Malaysia DST


Frequently Asked Questions – Malaysia Digital Service Tax (SST)

What is DST?

Service Tax on Digital Services or Digital Service Tax (“DST”) is a consumption tax charged and levied on the provision of digital services by a foreign registered person ("FRP") to any consumers in Malaysia.

Who must pay DST?

DST is invoiced by the FRP that is selling digital services and collected from the customer. Subsequently, the supplier reports and remits the collected DST to the tax authorities.

Why am I being charged DST?

Under Malaysia DST laws, Zoom is required to collect DST on supplies to both business (“B2B”) and non-business customers (“B2C”).

What are Digital services?

If a supply meets the following criteria it will be considered a digital service:

How is Zoom determining which customers DST applies to?

If a customer's ‘Sold To’ location is in Malaysia, Zoom will charge DST on its invoices.

This information is subject to cross-referencing against other data to verify that the ‘Sold To’ country is accurate.

It is your responsibility as a customer to ensure that your ‘Sold To’ address is accurate.

Is there a minimum threshold purchase amount before DST is applied?

No.

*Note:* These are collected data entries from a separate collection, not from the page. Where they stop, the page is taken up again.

@[simp] theorem fld_encCAS_26 (wn sn : Bool) (a : BitVec 4) (s new : BitVec 6) (size : Bool) : fld (encCAS wn sn a s new size) 26 6 = (0x28 : BitVec 6) := by
  simp only [fld, encCAS]
  repeat (first | rw [fld_append_low _ _ _ _ (by decide)] | rw [fld_append_high _ _ _ _ (by decide)])
  exact fld_self _
@[simp] theorem flag_encCAS_25 (wn sn : Bool) (a : BitVec 4) (s new : BitVec 6) (size : Bool) : flag (encCAS wn sn a s new size) 25 = false := by
  rw [flag_eq_field]
  simp only [encCAS]
  repeat (first | rw [fld_append_low _ _ _ _ (by decide)] | rw [fld_append_high _ _ _ _ (by decide)])
  rw [fld_self, bit1_getLsbD]
@[simp] theorem flag_encCAS_24 (wn sn : Bool) (a : BitVec 4) (s new : BitVec 6) (size : Bool) : flag (encCAS wn sn a s new size) 24 = wn := by
  rw [flag_eq_field]
  simp only [encCAS]
  repeat (first | rw [fld_append_low _ _ _ _ (by decide)] | rw [fld_append_high _ _ _ _ (by decide)])
  rw [fld_self, bit1_getLsbD]
@[simp] theorem flag_encCAS_23 (wn sn : Bool) (a : BitVec 4) (s new : BitVec 6) (size : Bool) : flag (encCAS wn sn a s new size) 23 = false := by
  rw [flag_eq_field]
  simp only [encCAS]
  repeat (first | rw [fld_append_low _ _ _ _ (by decide)] | rw [fld_append_high _ _ _ _ (by decide)])
  rw [fld_self, bit1_getLsbD]
@[simp] theorem flag_encCAS_22 (wn sn : Bool) (a : BitVec 4) (s new : BitVec 6) (size : Bool) : flag (encCAS wn sn a s new size) 22 = sn := by
  rw [flag_eq_field]
  simp only [encCAS]
  repeat (first | rw [fld_append_low _ _ _ _ (by decide)] | rw [fld_append_high _ _ _ _ (by decide)])
  rw [fld_self, bit1_getLsbD]
@[simp] theorem fld_encCAS_18 (wn sn : Bool) (a : BitVec 4) (s new : BitVec 6) (size : Bool) : fld (encCAS wn sn a s new size) 18 4 = (0 : BitVec 4) := by
  simp only [fld, encCAS]
  repeat (first | rw [fld_append_low _ _ _ _ (by decide)] | rw [fld_append_high _ _ _ _ (by decide)])
  exact fld_self _
@[simp] theorem fld_encCAS_14 (wn sn : Bool) (a : BitVec 4) (s new : BitVec 6) (size : Bool) : fld (encCAS wn sn a s new size) 14 4 = a := by
  simp only [fld, encCAS]
  repeat (first | rw [fld_append_low _ _ _ _ (by decide)] | rw [fld_append_high _ _ _ _ (by decide)])
  exact fld_self _
@[simp] theorem fld_encCAS_8 (wn sn : Bool) (a : BitVec 4) (s new : BitVec 6) (size : Bool) : fld (encCAS wn sn a s new size) 8 6 = s := by
  simp only [fld, encCAS]
  repeat (first | rw [fld_append_low _ _ _ _ (by decide)] | rw [fld_append_high _ _ _ _ (by decide)])
  exact fld_self _
@[simp] theorem fld_encCAS_2 (wn sn : Bool) (a : BitVec 4) (s new : BitVec 6) (size : Bool) : fld (encCAS wn sn a s new size) 2 6 = new := by
  simp only [fld, encCAS]
  repeat (first | rw [fld_append_low _ _ _ _ (by decide)] | rw [fld_append_high _ _ _ _ (by decide)])
  exact fld_self _
@[simp] theorem flag_encCAS_1 (wn sn : Bool) (a : BitVec 4) (s new : BitVec 6) (size : Bool) : flag (encCAS wn sn a s new size) 1 = size := by
  rw [flag_eq_field]
  simp only [encCAS]
  repeat (first | rw [fld_append_low _ _ _ _ (by decide)] | rw [fld_append_high _ _ _ _ (by decide)])
  rw [fld_self, bit1_getLsbD]
@[simp] theorem fld_encCAS_0 (wn sn : Bool) (a : BitVec 4) (s new : BitVec 6) (size : Bool) : fld (encCAS wn sn a s new size) 0 1 = (0 : BitVec 1) := by
  simp only [fld, encCAS]
  repeat (first | rw [fld_append_low _ _ _ _ (by decide)] | rw [fld_append_high _ _ _ _ (by decide)])
  exact fld_self _

@[simp] theorem fld_encMLD_26 (wn sn : Bool) (feed : BitVec 2) (a : BitVec 4) (s : BitVec 6) : fld (encMLD wn sn feed a s) 26 6 = (0x23 : BitVec 6) := by
  simp only [fld, encMLD]
  repeat (first | rw [fld_append_low _ _ _ _ (by decide)] | rw [fld_append_high _ _ _ _ (by decide)])
  exact fld_self _
@[simp] theorem flag_encMLD_25 (wn sn : Bool) (feed : BitVec 2) (a : BitVec 4) (s : BitVec 6) : flag (encMLD wn sn feed a s) 25 = false := by
  rw [flag_eq_field]
  simp only [encMLD]
  repeat (first | rw [fld_append_low _ _ _ _ (by decide)] | rw [fld_append_high _ _ _ _ (by decide)])
  rw [fld_self, bit1_getLsbD]
@[simp] theorem flag_encMLD_24 (wn sn : Bool) (feed : BitVec 2) (a : BitVec 4) (s : BitVec 6) : flag (encMLD wn sn feed a s) 24 = wn := by
  rw [flag_eq_field]
  simp only [encMLD]
  repeat (first | rw [fld_append_low _ _ _ _ (by decide)] | rw [fld_append_high _ _ _ _ (by decide)])
  rw [fld_self, bit1_getLsbD]
@[simp] theorem flag_encMLD_23 (wn sn : Bool) (feed : BitVec 2) (a : BitVec 4) (s : BitVec 6) : flag (encMLD wn sn feed a s) 23 = false := by
  rw [flag_eq_field]
  simp only [encMLD]
  repeat (first | rw [fld_append_low _ _ _ _ (by decide)] | rw [fld_append_high _ _ _ _ (by decide)])
  rw [fld_self, bit1_getLsbD]
@[simp] theorem flag_encMLD_22 (wn sn : Bool) (feed : BitVec 2) (a : BitVec 4) (s : BitVec 6) : flag (encMLD wn sn feed a s) 22 = sn := by
  rw [flag_eq_field]
  simp only [encMLD]
  repeat (first | rw [fld_append_low _ _ _ _ (by decide)] | rw [fld_append_high _ _ _ _ (by decide)])
  rw [fld_self, bit1_getLsbD]
@[simp] theorem fld_encMLD_20 (wn sn : Bool) (feed : BitVec 2) (a : BitVec 4) (s : BitVec 6) : fld (encMLD wn sn feed a s) 20 2 = feed := by
  simp only [fld, encMLD]
  repeat (first | rw [fld_append_low _ _ _ _ (by decide)] | rw [fld_append_high _ _ _ _ (by decide)])
  exact fld_self _
@[simp] theorem fld_encMLD_16 (wn sn : Bool) (feed : BitVec 2) (a : BitVec 4) (s : BitVec 6) : fld (encMLD wn sn feed a s) 16 4 = a := by
  simp only [fld, encMLD]
  repeat (first | rw [fld_append_low _ _ _ _ (by decide)] | rw [fld_append_high _ _ _ _ (by decide)])
  exact fld_self _
@[simp] theorem fld_encMLD_10 (wn sn : Bool) (feed : BitVec 2) (a : BitVec 4) (s : BitVec 6) : fld (encMLD wn sn feed a s) 10 6 = s := by
  simp only [fld, encMLD]
  repeat (first | rw [fld_append_low _ _ _ _ (by decide)] | rw [fld_append_high _ _ _ _ (by decide)])
  exact fld_self _
@[simp] theorem fld_encMLD_0 (wn sn : Bool) (feed : BitVec 2) (a : BitVec 4) (s : BitVec 6) : fld (encMLD wn sn feed a s) 0 10 = (0 : BitVec 10) := by
  simp only [fld, encMLD]
  repeat (first | rw [fld_append_low _ _ _ _ (by decide)] | rw [fld_append_high _ _ _ _ (by decide)])
  exact fld_self _

@[simp] theorem fld_encTX_26 (wp wn sp sn : Bool) (tmpl : BitVec 6) (rep1 : BitVec 8) : fld (encTX wp wn sp sn tmpl rep1) 26 6 = (0x39 : BitVec 6) := by
  simp only [fld, encTX]
  repeat (first | rw [fld_append_low _ _ _ _ (by decide)] | rw [fld_append_high _ _ _ _ (by decide)])
  exact fld_self _
@[simp] theorem flag_encTX_25 (wp wn sp sn : Bool) (tmpl : BitVec 6) (rep1 : BitVec 8) : flag (encTX wp wn sp sn tmpl rep1) 25 = wp := by
  rw [flag_eq_field]
  simp only [encTX]
  repeat (first | rw [fld_append_low _ _ _ _ (by decide)] | rw [fld_append_high _ _ _ _ (by decide)])
  rw [fld_self, bit1_getLsbD]
@[simp] theorem flag_encTX_24 (wp wn sp sn : Bool) (tmpl : BitVec 6) (rep1 : BitVec 8) : flag (encTX wp wn sp sn tmpl rep1) 24 = wn := by
  rw [flag_eq_field]
  simp only [encTX]
  repeat (first | rw [fld_append_low _ _ _ _ (by decide)] | rw [fld_append_high _ _ _ _ (by decide)])
  rw [fld_self, bit1_getLsbD]
@[simp] theorem flag_encTX_23 (wp wn sp sn : Bool) (tmpl : BitVec 6) (rep1 : BitVec 8) : flag (encTX wp wn sp sn tmpl rep1) 23 = sp := by
  rw [flag_eq_field]
  simp only [encTX]
  repeat (first | rw [fld_append_low _ _ _ _ (by decide)] | rw [fld_append_high _ _ _ _ (by decide)])
  rw [fld_self, bit1_getLsbD]
@[simp] theorem flag_encTX_22 (wp wn sp sn : Bool) (tmpl : BitVec 6) (rep1 : BitVec 8) : flag (encTX wp wn sp sn tmpl rep1) 22 = sn := by
  rw [flag_eq_field]
  simp only [encTX]
  repeat (first | rw [fld_append_low _ _ _ _ (by decide)] | rw [fld_append_high _ _ _ _ (by decide)])
  rw [fld_self, bit1_getLsbD]
@[simp] theorem fld_encTX_16 (wp wn sp sn : Bool) (tmpl : BitVec 6) (rep1 : BitVec 8) : fld (encTX wp wn sp sn tmpl rep1) 16 6 = tmpl := by
  simp only [fld, encTX]
  repeat (first | rw [fld_append_low _ _ _ _ (by decide)] | rw [fld_append_high _ _ _ _ (by decide)])
  exact fld_self _
@[simp] theorem fld_encTX_8 (wp wn sp sn : Bool) (tmpl : BitVec 6) (rep1 : BitVec 8) : fld (encTX wp wn sp sn tmpl rep1) 8 8 = rep1 := by
  simp only [fld, encTX]
  repeat (first | rw [fld_append_low _ _ _ _ (by decide)] | rw [fld_append_high _ _ _ _ (by decide)])
  exact fld_self _
@[simp] theorem fld_encTX_0 (wp wn sp sn : Bool) (tmpl : BitVec 6) (rep1 : BitVec 8) : fld (encTX wp wn sp sn tmpl rep1) 0 8 = (0 : BitVec 8) := by
  simp only [fld, encTX]
  repeat (first | rw [fld_append_low _ _ _ _ (by decide)] | rw [fld_append_high _ _ _ _ (by decide)])
  exact fld_self _

@[simp] theorem fld_encPATCH_26 (tmpl : BitVec 6) (field : BitVec 4) (value : BitVec 16) : fld (encPATCH tmpl field value) 26 6 = (0x38 : BitVec 6) := by
  simp only [fld, encPATCH]
  repeat (first | rw [fld_append_low _ _ _ _ (by decide)] | rw [fld_append_high _ _ _ _ (by decide)])
  exact fld_self _
@[simp] theorem fld_encPATCH_20 (tmpl : BitVec 6) (field : BitVec 4) (value : BitVec 16) : fld (encPATCH tmpl field value) 20 6 = tmpl := by
  simp only [fld, encPATCH]
  repeat (first | rw [fld_append_low _ _ _ _ (by decide)] | rw [fld_append_high _ _ _ _ (by decide)])
  exact fld_self _
@[simp] theorem fld_encPATCH_16 (tmpl : BitVec 6) (field : BitVec 4) (value : BitVec 16) : fld (encPATCH tmpl field value) 16 4 = field := by
  simp only [fld, encPATCH]
  repeat (first | rw [fld_append_low _ _ _ _ (by decide)] | rw [fld_append_high _ _ _ _ (by decide)])
  exact fld_self _
@[simp] theorem fld_encPATCH_0 (tmpl : BitVec 6) (field : BitVec 4) (value : BitVec 16) : fld (encPATCH tmpl field value) 0 16 = value := by
  simp only [fld, encPATCH]
  repeat (first | rw [fld_append_low _ _ _ _ (by decide)] | rw [fld_append_high _ _ _ _ (by decide)])
  exact fld_self _

end Sys2Proof
end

DST applies to the sale of all Zoom’s services in Malaysia. 

What exemptions are available and how does a customer notify Zoom?

Any exemptions applicable under the Malaysian Service Tax Legislation will require Zoom to charge DST on the provision of digital services before the exemption (if any) can apply.

As such, it will be the customer's responsibility to ensure that it meets the conditions prescribed under the Malaysian Service Tax legislation before claiming or applying the relevant exemptions.

Are there any special exemptions applicable for government entities and charities under which DST may not be charged?

No. DST applies to the sale of all Zoom’s services in Malaysia.

Are there any DST obligations for me as a customer?

If you are a B2B customer applying for exemption(s) or relief, you are required to ensure that you meet the conditions prescribed under the Malaysian Service Tax legislation before making any claim or applying the relevant exemption applicable to your business.

As of August 1, 2024, as a customer you may be required to issue a self-billed e-invoice in Malaysia for any purchases from Zoom. 

As a foreign supplier to customers in Malaysia, Zoom is not required to issue an e-invoice to customers in Malaysia.

Zoom will issue a commercial invoice for any sales to customers in Malaysia. This commercial invoice from Zoom can be used by the customer to extract the details to document the expense on the self-billed e-invoice.

Disclaimer

Every customer is unique and so are their specific tax circumstances. The above stated information should not be considered as tax advice, but as a general overview of relevant tax rules. Zoom cannot provide you with tax advice for your individual situation, and therefore we strongly recommend speaking with a professional tax advisor for tailored advice.